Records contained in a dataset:
☆ ☆ ☆ ☆ ☆
-- ==== Sys2Proof/Machine/Folio.lean ====
section
/-! DEFINITION. Folio entries, 0xD0 to 0xD7, and the landing of node operations (R213 to R225, R399, R402 to R405). -/

namespace Sys2Proof.Machine

open Sys2Proof

/-! ## Folios (R213, R216, R403) -/

/-- The key of a folio (see `Fabric`). -/
def folioKey (sg fx : Nat) : Nat := sg * 4 + fx

/-- A folio that is not declared. -/
def FolioDecl.none : FolioDecl :=
  { layer := 0, hx := 0, hy := 0, mx := 0, my := 0, keep := false, n := 32, m := 16, buf := 0, off := 0, ext := 0,
    tau := 0#32, dmax := 0#32, nref := 0 }

/-- Folio fx of the signature in focus as declared. -/
def State.folioDecl (s : State) (fx : Nat) : FolioDecl := (s.sig.decl.folios[fx]?).getD FolioDecl.none

/-- The folio as it stood at the end of the previous cycle. -/
def State.folio (s : State) (fx : Nat) : Folio := s.rg.old.folios.get Folio.zero (folioKey s.focus.sg fx)

/-- The folio changed. -/
def Fabric.modFolio (f : Fabric) (sg fx : Nat) (g : Folio → Folio) : Fabric :=
  { f with folios := f.folios.set (folioKey sg fx) (g (f.folios.get Folio.zero (folioKey sg fx))) }

/-- The folio of the signature in focus changed. -/
def State.modFolio (s : State) (fx : Nat) (g : Folio → Folio) : State := s.modNow (fun f => f.modFolio s.focus.sg fx g)

/-- The committed version of a layer of the region's tenant, with the stores performed in this cycle (R192, R217). -/
def State.version (s : State) (layer : Nat) : Word :=
  (((s.tenant s.rg.func).bind (fun t => t.folios.find? (fun q => q.layer == layer))).map (·.version)).getD 1#32

/-- Whether the folio's FOLD is pending in its home ME (R401). -/
def State.folding (s : State) (fx : Nat) : Bool :=
  let d := s.folioDecl fx
  (s.rg.old.elem s.focus.sg d.hx d.hy).marks.contains (.folio fx)

/-- What stands in the way of reaching n bytes of a folio's state in its home ME from an absolute offset: a bank that is waking
(R30). -/
def State.homeAwake (s : State) (fx a n : Nat) : Chk :=
  let d := s.folioDecl fx
  if (s.rg.old.elem s.focus.sg d.hx d.hy).asleep a n then .stall else .ok

/-- What stands in the way of reading n bytes of a folio's state in its home ME: a waking bank, or poison (R30, R223, R253). -/
def State.homeChk (s : State) (fx a n : Nat) : Chk :=
  let d := s.folioDecl fx
  (s.homeAwake fx a n).and (if (s.rg.old.elem s.focus.sg d.hx d.hy).rangePoison a n then .fault 0x70 0 else .ok)

/-- What stands in the way of an entry that reads control fields, which take the 64 bytes before XP: poison in them, which it consumes
(R213, R216, R223). -/
def State.ctlChk (s : State) (fx : Nat) : Chk := s.homeChk fx ((s.folio fx).xOff - 64) 64

/-- What stands in the way of an entry that reads PH: a pending FOLD, or a phase other than the one R218 requires. -/
def State.phase? (s : State) (fx want : Nat) : Chk :=
  if s.folding fx then .stall else (s.ctlChk fx).and (if (s.folio fx).ph ≠ want then .fault 0x32 0 else .ok)

/-- The folio number of a K-format folio entry. -/
def fxOf (f : FK) : Nat := bitsOf f.param 1 0

/-- FOLB (R218). -/
def execFolb (f : FK) (s : State) : Host.Outcome State Fault Refusal :=
  go (s.entry [] [] (s.phase? (fxOf f) 0) (fun t => t.modFolio (fxOf f) (fun k =>
    { k with kill := false, nfin := false, ph := 1, tc := 0 })))

/-- FULL as FOLV decides it (R218). -/
def folioFull (d : FolioDecl) (k : Folio) (ver : Word) : Bool :=
  !k.valid || k.ver != ver || k.refresh || FV.lt (f32 d.dmax) (f32 k.drift) || (d.nref != 0 && decide (d.nref ≤ k.cnt))

/-- FOLV (R218): d ← FULL; events 0x30 and 0x31 count it. -/
def execFolv (f : FK) (s : State) : Host.Outcome State Fault Refusal :=
  let d := s.folioDecl (fxOf f)
  let v := s.version d.layer
  let full := folioFull d (s.folio (fxOf f)) v
  go (s.entry [] [f.d.toNat] (s.phase? (fxOf f) 1) (fun t =>
    let t := ((t.put f.d.toNat (boolWord full)).modFolio (fxOf f) (fun k =>
      { k with vlat := v, full := full, refresh := false, ph := 2 })).count 0x30
    if full then t.count 0x31 else t))

/-! ## FOLD (R218, R403) -/

/-- Bytes of a folio's state. -/
def FolioDecl.bytes (f : FolioDecl) : Nat := 64 + 4 * (f.n + f.m)

/-- The place of XP and of YP, and the end of the state. -/
def Folio.yOff (k : Folio) (d : FolioDecl) : Nat := k.xOff + 4 * d.n
def Folio.endOff (k : Folio) (d : FolioDecl) : Nat := k.xOff + 4 * d.n + 4 * d.m

/-- Whether a range of the element in focus meets the state of one of its folios. -/
def State.meetsFolio (s : State) (a size : Nat) : Bool :=
  (List.range s.sig.decl.folios.length).any (fun i =>
    let d := s.folioDecl i
    let k := s.folio i
    d.hx == s.focus.x && d.hy == s.focus.y && decide (a < k.endOff d) && decide (k.xOff - 64 < a + size))

/-- One element of FOLD: r and s for x, XP (R218). -/
def foldElem (full : Bool) (tau x xp : Word) : FV × Word :=
  if full then (f32 x, 0#32)
  else
    let r := FV.sub 0 (f32 x) (f32 xp)
    if FV.lt r.abs (f32 tau) then (.fin false 0 0, roundRneF32 r &&& 0x7FFFFFFF#32) else (r, 0#32)

/-- The result of FOLD over one block of 32: the burst bytes, the new XP, and s. -/
def foldBlock (full : Bool) (tau : Word) (b : Nat) (xs xps : List Word) : List Byte × List Word × List Word :=
  let rs := (xs.zip xps).map (fun (p : Word × Word) => foldElem full tau p.1 p.2)
  let sc := (blockScale 1 (rs.map Prod.fst)).1
  let hdr : Word := BitVec.ofNat 32 (sc * 2 ^ 24 + 1 * 2 ^ 12 + 1 * 2 ^ 8 + b % 256)
  let scale : FV := if sc = 0xFF then .nan else FV.scale (.fin false 1 0) ((sc : Int) - 127)
  let qs := rs.map (fun (p : FV × Word) => qntCode 1 0 0 p.1 scale)
  let xp := (qs.zip xps).map (fun (p : Nat × Word) =>
    let dq := scaledValue 1 hdr p.1
    if full then roundRneF32 dq else roundRneF32 (FV.add 0 (f32 p.2) dq))
  (leBytes 4 hdr.toNat ++ qs.map (BitVec.ofNat 8), xp, rs.map Prod.snd)

/-- FOLD over every block (DEDUCED, log 45). -/
def foldAll (full : Bool) (tau : Word) (nb : Nat) (xs xps : List Word) : List Byte × List Word × List Word :=
  (List.range nb).foldl (fun (acc : List Byte × List Word × List Word) b =>
    let r := foldBlock full tau b ((xs.drop (32 * b)).take 32) ((xps.drop (32 * b)).take 32)
    (acc.1 ++ r.1, acc.2.1 ++ r.2.1, acc.2.2 ++ r.2.2)) ([], [], [])

/-- Words of bytes. -/
def bytesWords (l : List Byte) : List Word := (List.range (l.length / 4)).map (wordAt l)

/-- What a FOLD marks as pending: the folio, XP, and its burst area. -/
def foldMarks (fx : Nat) (k : Folio) (n area : Nat) : List Pend :=
  [.folio fx, .range k.xOff (4 * n), .range area (36 * (n / 32))]

/-- FOLD (R403): x and XP are read at fire; the result is written 8 + n/8 cycles later. -/
def execFold (f : FM) (s : State) : Host.Outcome State Fault Refusal :=
  let fx := bitsOf f.mode 1 0
  let d := s.folioDecl fx
  let k := s.folio fx
  let a := alignDown (s.src f.d.toNat).toNat 4
  let off := bitsOf f.off 17 0
  let x := s.localRead a 0 (4 * d.n)
  let w := s.localWrite off 0 (36 * (d.n / 32))
  let overX : Chk := if s.meetsFolio x.2 (4 * d.n) then .fault 0x43 a else .ok
  let overB : Chk := if s.meetsFolio w.2.1 (36 * (d.n / 32)) then .fault 0x43 off else .ok
  let meets := overX.and overB
  let mem : Chk := (x.1.and (s.poisonChk x.2 (4 * d.n))).and ((s.homeChk fx k.xOff (4 * d.n)).and (w.1.and meets))
  go (s.entry [f.d.toNat] [] ((s.phase? fx 2).and mem) (fun t =>
    (t.inFlight (s.cycle + 8 + d.n / 8) (.fold f) false [] [] [] 0#32 w.2.1
      (bytesWords (s.sramOld x.2 (4 * d.n)) ++ bytesWords (s.sramOld k.xOff (4 * d.n))) k.full).modE
      (fun e => { e.markRead x.2 (4 * d.n) with marks := e.marks ++ foldMarks fx k d.n w.2.1 })))

/-- The number of the operand-store group that holds an absolute offset. -/
def ElemDecl.storeAt (d : ElemDecl) (a : Nat) : Nat :=
  ((d.groups.find? (fun g => g.mode == .store && g.base ≤ a && a < g.base + g.bytes)).map (·.i)).getD 0

/-- FOLD_COMPLETE (R218, R403): the FOLD numbered n of the home ME in focus writes its bursts, XP, PEND and PH. -/
def execFoldComplete (s : State) : Host.Outcome State Fault Refusal :=
  match s.nowE.node.find? (fun o => o.id == s.focus.n) with
  | none => go s
  | some o =>
    match o.instr with
    | .fold f =>
      let fx := bitsOf f.mode 1 0
      let d := s.folioDecl fx
      let k := s.rg.now.folios.get Folio.zero (folioKey s.focus.sg fx)
      let xs := o.z.take d.n
      let xps := o.z.drop d.n
      let r := foldAll o.full d.tau (d.n / 32) xs xps
      let nfin := (xs ++ xps).any (fun v => !(f32 v).isFinite)
      let g := s.decl.storeAt o.y
      let gx := s.decl.storeAt k.xOff
      let t := s.modE (fun e =>
        let e := { e with node := e.node.filter (fun q => q.id != o.id)
                          marks := e.marks.filter (fun m => !((foldMarks fx k d.n o.y).contains m)) }
        let e := e.writeSram o.y r.1 (.loc (e.grps.get Grp.zero g).e)
        e.writeSram k.xOff (wordBytes r.2.1) (.loc (e.grps.get Grp.zero gx).e))
      go (t.modFolio fx (fun k => { k with nfin := k.nfin || nfin, pend := fsumTreeF32 r.2.2, ph := 3 }))
    | _ => go s

/-! ## FOLM (R404) -/

/-- The folio whose matrix CE is in focus. -/
def State.folmFx (s : State) : Nat :=
  (s.sig.decl.folios.findIdx? (fun d => d.mx == s.focus.x && d.my == s.focus.y)).getD 0

/-- Tiles of an invocation: NT. -/
def FolioDecl.tiles (d : FolioDecl) : Nat := d.m / 16 * (d.n / 32)

/-- FOLM (R404): one tile of the folio; the burst block is read through its side. -/
def execFolm (f : FX) (s : State) : Host.Outcome State Fault Refusal :=
  let fx := s.folmFx
  let d := s.folioDecl fx
  let k := s.folio fx
  let side := bitsOf f.opt 1 0
  let home := s.sideElem side
  let r := s.sideRead side (alignDown (s.src f.d.toNat).toNat 4) 0 36
  let b := home.sram.readN r.2 36
  let h := wordAt b 0
  let i := k.tc % (d.n / 32)
  let o := k.tc / (d.n / 32)
  let order : Chk := (s.phase? fx 3).and (if k.tc = d.tiles then .fault 0x32 0 else .ok)
  let head : Chk := if bitsOf h 10 8 ≠ 1 ∨ bitsOf h 7 0 ≠ i % 256 then .fault 0x31 0 else .ok
  let yp := if i = 0 then bytesWords (home.sram.readN (k.yOff d + 64 * o) 64) else []
  let prior := if i = 0 && !k.full then s.homeChk fx (k.yOff d + 64 * o) 64 else .ok
  let ecc := ((s.slotChk f.asl.toNat 1).and (s.accChk f.acc.toNat (i != 0))).and prior
  let chk : Chk := match order with | .ok => (r.1.and head).and ecc | c => c
  go (s.entry [f.d.toNat] [] chk (fun t =>
    ((t.nodeOp 68 (.folm f) [f.acc.toNat] (s.oldE.slot f.asl.toNat) b 0#32 k.tc yp k.full).modFolio fx
      (fun k => { k with tc := k.tc + 1 })).modSide side (fun e => e.markRead r.2 36)))

/-- Column 0 of a FOLM tile over the accumulator as it stands (R404). -/
def folmColumn (mfa : Nat) (e : Elem) (f : FX) (first : Bool) (o : NodeOp) : List Word :=
  let w := mfWidth mfa
  (List.range 16).map (fun r =>
    let prior : FV := if first then (if o.full then .fin false 0 0 else f32 ((o.z[r]?).getD 0#32)) else f32 (e.accAt f.acc.toNat (16 * r))
    tileSum prior ((List.range 32).map (fun j =>
      (mfValue mfa (elemCode o.a w (r * 32 + j)), scaledValue 1 (wordAt o.b 0) (leAt o.b (4 + j) 1)))))

/-- A FOLM lands: the accumulator, YP after the last input block, and PH after the last tile. -/
def State.landFolm (s : State) (f : FX) (o : NodeOp) : State :=
  let fx := s.folmFx
  let d := s.folioDecl fx
  let k := s.rg.now.folios.get Folio.zero (folioKey s.focus.sg fx)
  let i := o.y % (d.n / 32)
  let col := folmColumn (cfMfa s.decl.cfmt) s.nowE f (i == 0) o
  let t := s.modE (fun e => e.setAcc f.acc.toNat (col.flatMap (fun v => v :: List.replicate 15 0#32)))
  let t := if i + 1 = d.n / 32 then
      t.modEAt s.focus.sg d.hx d.hy (fun e =>
        let gx := (s.sig.decl.elem d.hx d.hy).storeAt k.xOff
        e.writeSram (k.yOff d + 64 * (o.y / (d.n / 32))) (wordBytes col) (.loc (e.grps.get Grp.zero gx).e))
    else t
  if o.y + 1 = d.tiles then t.modFolio fx (fun k => { k with ph := 4 }) else t

/-- NODE_OPERATION_LAND (R394, R399, R404): the node operation numbered n of the CE in focus writes its results, and the shadow's are
compared with them. -/
def execNodeOperationLand (s : State) : Host.Outcome State Fault Refusal :=
  match s.nowE.node.find? (fun o => o.id == s.focus.n && o.tile) with
  | none => go s
  | some o =>
    let t := s.modE (fun e => { e with node := e.node.filter (fun q => q.id != o.id) })
    let u := match o.instr with
      | .folm f => t.landFolm f o
      | _ => t.modE (fun e => e.landNode s.decl.cfmt o)
    go (u.compared { s with focus := { s.focus with stamp := o.stamp, sched := o.sched } } o.instr true)

/-! ## FOLC, FOLR, FOLI, FOLQ (R218, R221, R405) -/

/-- Whether FOLC keeps the result. -/
def folioKeeps (k : Folio) (ver : Word) : Bool := !k.kill && !k.nfin && ver == k.vlat

/-- The folio after FOLC. -/
def folioAfterC (k : Folio) (ver : Word) : Folio :=
  if folioKeeps k ver then
    if k.full then { k with ver := k.vlat, valid := true, drift := 0#32, cnt := 1, ph := 0 }
    else { k with ver := k.vlat, valid := true, drift := roundRneF32 (FV.add 0 (f32 k.drift) (f32 k.pend)),
                  cnt := Nat.min (k.cnt + 1) 65535, ph := 0 }
  else { k with valid := false, ph := 0 }

/-- FOLC (R218): d ← p. -/
def execFolc (f : FK) (s : State) : Host.Outcome State Fault Refusal :=
  let v := s.version (s.folioDecl (fxOf f)).layer
  go (s.entry [] [f.d.toNat] (s.phase? (fxOf f) 4) (fun t =>
    (t.put f.d.toNat (boolWord (folioKeeps (s.folio (fxOf f)) v))).modFolio (fxOf f) (fun k => folioAfterC k v)))

/-- FOLR (R221). -/
def execFolr (f : FK) (s : State) : Host.Outcome State Fault Refusal :=
  go (s.entry [] [] (s.homeAwake (fxOf f) ((s.folio (fxOf f)).xOff - 64) 64) (fun t =>
    t.modFolio (fxOf f) (fun k => { k with refresh := true })))

/-- FOLI (R221): it reads PH, which a pending FOLD holds. -/
def execFoli (f : FK) (s : State) : Host.Outcome State Fault Refusal :=
  let started := (s.folio (fxOf f)).ph ≠ 0
  go (s.entry [] [] (if s.folding (fxOf f) then .stall else s.ctlChk (fxOf f)) (fun t =>
    t.modFolio (fxOf f) (fun k => { k with valid := false, kill := k.kill || decide started })))

/-- The field that FOLQ reads (R216, R405). -/
def folioField (d : FolioDecl) (k : Folio) (ver : Word) (i : Nat) : Word :=
  match i with
  | 0 => boolWord k.valid
  | 1 => boolWord k.refresh
  | 2 => boolWord k.kill
  | 3 => boolWord k.full
  | 4 => boolWord k.nfin
  | 5 => BitVec.ofNat 32 k.ph
  | 6 => k.ver
  | 7 => k.vlat
  | 8 => k.drift
  | 9 => k.pend
  | 10 => BitVec.ofNat 32 k.cnt
  | 11 => d.tau
  | 12 => d.dmax
  | 13 => BitVec.ofNat 32 d.nref
  | 14 => BitVec.ofNat 32 d.layer
  | _ => ver

/-- FOLQ (R405): the fields that a FOLD writes are pending with it. -/
def execFolq (f : FK) (s : State) : Host.Outcome State Fault Refusal :=
  let i := bitsOf f.param 8 2
  let d := s.folioDecl (fxOf f)
  go (s.entry [] [f.d.toNat] (if s.folding (fxOf f) && (i == 4 || i == 5 || i == 9) then .stall
      else if i ≤ 10 then s.ctlChk (fxOf f) else .ok) (fun t =>
    t.put f.d.toNat (folioField d (s.folio (fxOf f)) (s.version d.layer) i)))

end Sys2Proof.Machine
end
☆ ☆ ☆ ☆ ☆
Find each line above with the string "absolute", then report how many there are. Write only the number.

- Response:
2